Survey of Algorithms used in Data Mining and
Knowledge Discovery in Databases
Ping-Herng Denny Lin
Department of Computer Science,
California State University, Fullerton.
Due to the explosive growth of information available in databases, researchers have been looking for ways to make use of data stored. Knowledge Discovery in Databases is the process of finding useful information in a large database. Many algorithms have been suggested and used to find useful data, and the activity is called data mining. This paper briefly describes the relationship between Knowledge Discovery in Databases (KDD) and data mining (DM), and surveys algorithms and methods used for data mining. The report will attempt to identify the strengths and weaknesses of data mining algorithms, and list some examples of how these algorithms are used.
Keywords: Algorithms, data mining, knowledge discovery in databases
1Definition of terminology
The purpose of Knowledge Discovery in Database is to find useful information in an ever growing data set size in databases. Computer assisted transactions have generated mountains of data that could be useful to maintain the competitive edge of a company. For instance, retailers such as Wal-Mart have been making the best use of information from their 20 million per day point-of-sale transactions [Hed95], to understand customer purchasing behavior and improve customer service.

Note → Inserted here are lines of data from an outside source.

-- ==== Sys2Proof/Config.lean ====
section
/-! DEFINITION. The parameters a build fixes (00_scope.md section 4) and the free values: constants without a
body, so that no proof can use which value they have. -/

namespace Sys2Proof

/-- The parameters of one build of MWADD (rules R5 to R8). State carries them, so a statement about every
state is about every build (log 2). -/
structure Build where
  /-- `W`, the word width in bits (rule R5). -/
  w : Nat
  /-- `NW_MAX`, the number of significand words of a bundle (rule R6). -/
  nwMax : Nat
  /-- `EMIN` (rule R7). -/
  emin : Int
  /-- `EMAX` (rule R7). -/
  emax : Int
  /-- `LAT_MAX`, the largest latency in edges (rule R8). -/
  latMax : Nat
  deriving DecidableEq, Repr, Inhabited

/-- `P_MAX = NW_MAX * W` (rule R6). -/
def Build.pMax (b : Build) : Nat := b.nwMax * b.w

/-- `BW = 64 + NW_MAX * W`, the width of one bundle (rules R100, R310). -/
def Build.bundleBits (b : Build) : Nat := 64 + b.nwMax * b.w

/-- FREE VALUE (R706, IMP4; log 3): the draw that fixes the latency of the operation accepted at an edge. -/
opaque Config.latencyDraw : Nat → Nat

/-- FREE VALUE (R8; log 3): `LAT_MAX - 1` of the build that `State.reset` is of. -/
opaque Config.spareLatency : Nat

/-- FREE VALUE (log 4): the levels the host drives at an edge for which nothing is scheduled. -/
opaque Config.hostPins : Nat → Pins

/-- FREE VALUE (R107, IMP1; log 7): what `REQ` holds after a reset edge. -/
opaque Config.lostRequest : Nat → Request

/-- FREE VALUE (R108, IMP2; log 7): what `RSP` holds after a reset edge. -/
opaque Config.lostResponse : Nat → Response

/-- FREE VALUE (R108, IMP2; log 8): what `rsp_word` and `rsp_z` carry while `rsp_valid = 0`. -/
opaque Config.idleResponse : Nat → Response

/-- The build `State.reset` is of: `W = 64` and the exponent range are the spec's defaults (R5, R7), `NW_MAX = 4`
is that of the test configuration TC64 (DESIGN CHOICE, log 2), `LAT_MAX` is a free value. -/
def Config.resetBuild : Build where
  w := 64
  nwMax := 4
  emin := -2147483648
  emax := 2147483647
  latMax := Config.spareLatency + 1

end Sys2Proof
end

While the terms “Data mining” (DM) and “Knowledge Discovery in Databases” (KDD) have been used interchangeably, it is best to differentiate these terms since DM is one of the stages of KDD. The KDD process is generally made up of the following iterative stages [Rei99]:
11Understand the business: This phase is used to identify the domain, objectives, requirements, and feasibility of the data mining project.
21Understand data: This phase is based on data mining objectives identified in the previous stage. It is used to analyze and document available data and knowledge sources in the business, and to study characteristics of the data.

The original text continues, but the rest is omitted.